Подросток примостился рядом. Сложив руки на передник, она с тревогой посмотрела на мать.

— Мамуль, а как же она? — ей даже имени не нужно было называть и так, о своей спасительнице думал каждый из них все это время. — Она ведь там осталась?

— Да, дочка, — прошептала Фекла, затуманившимися глаза всматриваясь в сторону дома. — Спасла она нас… Спаси бог, матушку Милениху! В ножки мы должны ей поклониться и руки целовать, что спасла она нас от смерти… Сожгли бы ироды, как есть сожгли! Или того хуже.

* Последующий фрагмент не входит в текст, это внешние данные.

/-- Writes a spilled codeword and the list codeword that names it. -/
def State.spillWord (s : State) (d i : Nat) (w : Bytes) : State :=
  match s.spillLane d with
  | none => s
  | some l =>
    let es := AMap.get [] s.jnl.spill l
    let k := es.length
    let es := es ++ [(d, i)]
    let s := { s with jnl := { s.jnl with spill := AMap.put s.jnl.spill l es } }
    let s := s.issueCmd l { opcode := 2, slot := spillBase + k, count := 1, owner := .drain d i, cws := [w] }
    s.issueCmd l { opcode := 2, slot := listBase + k / 31, count := 1, owner := .drain d 18, cws := [spillList ((es.drop (k / 31 * 31)).take 31)] }

/-- Slot of a drain stripe's codeword on its lane (R201). -/
def State.drainSlot (s : State) (d l : Nat) : Nat := 0x484000000 + d / 64 * 9 + s.rank 0 (d % 64) l

/-- Writes the codewords of a drain stripe; those of a failed street spill, and a lane that takes no writes loses its own (R121, R122). -/
def State.writeDrain (s : State) (d : Nat) (cipher : Bytes) : State :=
  (drainWords cipher).zipIdx.foldl (fun s p =>
    let l := s.mapLane 0 (d % 64) p.2
    if s.streetDown (l / 8) then s.spillWord d p.2 p.1
    else if s.laneWrites l then
      s.issueCmd l { opcode := 2, slot := s.drainSlot d l, count := 1, owner := .drain d p.2, cws := [p.1] }
    else s) s

/-- The drain's commands that are still out or waiting. -/
def State.drainCmds (s : State) : List (Nat × Cmd) :=
  ((s.med.cmds.map fun (p : Nat × Cmd) => (p.1 / 128, p.2)) ++ s.med.waitq).filter fun (p : Nat × Cmd) => match p.2.owner with | .drain _ _ => true | _ => false

/-- A street's rail fails during the drain: codewords bound for it that have not been acknowledged spill, and STREET_FAIL of the shutdown record
names it; a street whose rail failed before the drain it does not name (R122, R126; log entry 131). -/
def State.spillStreet (s : State) (st : Nat) : State :=
  if s.jnlState = 3 then
    let mine := s.drainCmds.filter fun p => p.1 / 8 = st
    let s := { s with jnl := { s.jnl with streetFail := s.jnl.streetFail ||| 2 ^ st } }
    mine.foldl (fun s p => match p.2.owner with
      | .drain d i => if i < 18 then s.spillWord d i (p.2.cws.headD []) else s
      | _ => s) s
  else s

/-! ## Start of the drain -/

/-- Once no retirement writes, the image is formed and its stripes go out (R121; log entry 43). -/
def State.tryDrain (s : State) : State :=
  if s.jnlState = 3 ∧ s.jnl.drain.isNone ∧ s.jnl.retiring = [] then
    let seq := s.jnl.shutSeq + 1
    let cs := s.drainImages.zipIdx.map fun p => drainEnc p.2 seq p.1
    let high := s.fget R.JNL_JSN.JSN
    let sh : Shut :=
      { jsnLow := match s.jnl.recs.head? with | some r => r.jsn | none => high + 1
        jsnHigh := high, mirrorJsn := s.jnl.commitMirror, stripes := cs.length, seq := seq, drainSeal := drainSeal seq cs }
    let s := { s with jnl := { s.jnl with drain := some sh } }
    cs.zipIdx.foldl (fun s p => s.writeDrain p.2 p.1) s
  else s

/-- Commits a shutdown (R120): SERVING falls, admission closes, what has not been admitted ends with ABORTED, and the drain begins. A
journal that does not run has nothing to drain (R533, R541). -/
def State.commitShutdown (s : State) : State :=
  let s := s.setServing false
  if s.jnlState ≠ 2 then s
  else
    let s := { s.fset R.JNL_STAT.STATE 3 with jnl := { s.jnl with closed := true, commitMirror := s.fget R.JNL_MIRROR_JSN.JSN } }
    let s := s.abortUnadmitted.abortTasks.abortWrs
    let s := s.cutAll (fun o => match o.kind with | .maint _ => false | _ => true) .aborted
    let s := (s.dropRetires fun r => r.reading).abortForwards.abortCxlAll
    ({ s with prm := { s.prm with rxRecs := [] } }).tryDrain

/-! ## The shutdown record (R126, R202) -/

/-- The 64 bytes of a shutdown record. -/
def shutBytes (x : Shut) : Bytes :=
  let d := natLe 4 0x5D0E7A11 ++ natLe 4 x.flags ++ natLe 8 x.jsnLow ++ natLe 8 x.jsnHigh ++ natLe 8 x.mirrorJsn ++ natLe 4 x.stripes
    ++ natLe 2 x.streetFail ++ natLe 6 0 ++ natLe 4 x.seq ++ natLe 8 x.drainSeal.toNat
  d ++ natLe 8 (deviceMac 2 d).toNat

/-- Reads a shutdown record that verifies. -/
def shutOf (b : Bytes) : Option Shut :=
  if b.length = 64 ∧ fieldAt b 0 4 = 0x5D0E7A11 ∧ fieldAt b 56 8 = (deviceMac 2 (slice b 0 56)).toNat then
    some { flags := fieldAt b 4 4, jsnLow := fieldAt b 8 8, jsnHigh := fieldAt b 16 8, mirrorJsn := fieldAt b 24 8, stripes := fieldAt b 32 4
           streetFail := fieldAt b 36 2, seq := fieldAt b 44 4, drainSeal := BitVec.ofNat 64 (fieldAt b 48 8) }
  else none

/-- The lowest IN_SERVICE lane of a street that has not failed. -/
def State.shutLane (s : State) (st : Nat) : Option Nat :=
  if s.streetDown st then none else ((List.range 8).map (8 * st + ·)).find? fun l => s.laneState l == 2

/-- The lanes of the four copies: streets 0, 5, 10 and 15, and for one without a lane the next street that has one and holds no copy
(R202). -/
def State.shutLanes (s : State) : List Nat :=
  let streets := [0, 5, 10, 15].foldl (fun (got : List Nat) st =>
    let want := (List.range 16).map fun i => (st + i) % 16
    match want.find? fun t => (s.shutLane t).isSome && !got.contains t && (t == st || !([0, 5, 10, 15].contains t && (s.shutLane t).isSome)) with
    | some t => got ++ [t]
    | none => got) []
  streets.filterMap s.shutLane

/-- Writes a shutdown record. -/
def State.writeShut (s : State) (x : Shut) : State :=
  let s := { s with jnl := { s.jnl with shutSeq := x.seq } }
  s.shutLanes.foldl (fun s l =>
    s.issueCmd l { opcode := 2, slot := 0x484200000 + x.seq % 16, count := 1, owner := .system, cws := [rsEncode (slice (shutBytes x) 0 260)] }) s

/-- The root record, the pair-state record and those that wait go to flash, unless its rail has failed (R76, R123, R161, R534). -/
def State.drainFlash (s : State) : State :=
  if s.fls.fenced then s
  else
    let s := match s.jnl.root with
      | some (q, a, b) => if s.jnl.rootDue then s.logAppend (.root q a b) else s
      | none => s
    let s := s.fls.recq.foldl (fun s r => s.logAppend r) s
    let s := s.logAppend (.pair s.pairRecState (s.fget R.PRM_STAT.TERM) s.prm.seqHigh)
    { s with fls := { s.fls with recq := [] }, jnl := { s.jnl with rootDue := false, rootNs := s.timeNs } }

/-- Ends a drain: root record, shutdown record with COMPLETE or without, and the journal is OFF (R123, R126). -/
def State.finishDrain (s : State) (complete : Bool) : State :=
  let s := s.drainFlash
  let x : Shut := s.jnl.drain.getD { seq := s.jnl.shutSeq + 1, jsnHigh := s.fget R.JNL_JSN.JSN, mirrorJsn := s.jnl.commitMirror }
  let flags := complete.toNat + 2 * (if s.jnl.spill = [] then 0 else 1) + 4 * (!s.fls.fenced).toNat
  let s := s.writeShut { x with flags := flags, streetFail := s.jnl.streetFail }
  let s := s.dropRetires fun _ => true
  { s.jnlStop 0 with jnl := { s.jnl with drain := none }, pwr := { s.pwr with endFlags := flags } }

/-! ## The image at a start (R127, R128) -/

/-- What a lane's slot returned. -/
def wordAt (img : RecoveryImage) (l slot : Nat) : Option Bytes := (img.words.find? fun w => w.1 == l && w.2.1 == slot).map (·.2.2)

/-- The codewords of the shutdown areas of lanes that identified (R202). -/
def State.shutWords (s : State) (img : RecoveryImage) : List Bytes :=
  (img.words.filter fun w => (s.link w.1).ident.isSome && decide (0x484200000 ≤ w.2.1 ∧ w.2.1 < 0x484200010)).map (·.2.2)

/-- Entries of a spill list whose checks hold: the place they list, and the spill slot they stand for (R201). -/
def listEntries (k : Nat) (w : Bytes) : List ((Nat × Nat) × Nat) :=
  match rsDecode w with
  | some (b, _) =>
    if fieldAt b 248 8 = (crc64 0 (slice b 0 248)).toNat then
      ((List.range 31).map fun j => (j, fieldAt b (8 * j) 8)).filterMap fun e =>
        if e.2 = 0xFFFFFFFFFFFFFFFF then none else some ((e.2 % 2 ^ 32, e.2 / 2 ^ 32 % 32), spillBase + 31 * k + e.1)
    else []
  | none => []

/-- The spill lists of every healthy lane: a stripe's position, its lane and its spill slot (R202). -/
def State.spills (s : State) (img : RecoveryImage) : List ((Nat × Nat) × Nat × Nat) :=
  (img.words.map fun w =>
    if s.laneState w.1 = 2 ∧ listBase ≤ w.2.1 ∧ w.2.1 < listBase + 6952 then (listEntries (w.2.1 - listBase) w.2.2).map fun e => (e.1, w.1, e.2)
    else []).flatten

/-- The codeword of a drain stripe: from its spill slot where a list names it, else from its own place (R202). -/
def State.drainWord (s : State) (img : RecoveryImage) (sp : List ((Nat × Nat) × Nat × Nat)) (d i : Nat) : Option Bytes :=
  match sp.find? fun e => e.1 == (d, i) with
  | some (_, l, k) => wordAt img l k
  | none => let l := s.mapLane 0 (d % 64) i; wordAt img l (s.drainSlot d l)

— А что хуже? — несмотря на усталость, Олеся по прежнему, оставалась крайне неугомонным и шебутным ребенком. — В неметчину гнали бы? Да?

— Помолчи лучше! — неожиданно повысила голос женщина, строго посмотрев на подростка. — Силы береги… Нам до болота еще идти и идти. Даст бог до вечера дойдем.

— Скорей бы уж, — вновь подала свой голос Олеся, зашуршав ногами. — Хоть с людьми будем… Ой! Мама! Смотри!

Прыжку девочки позавидовала бы и испуганная антилопа. Вскочив, она вцепилась в мать и уставилась широко открытыми газа куда-то в сторону.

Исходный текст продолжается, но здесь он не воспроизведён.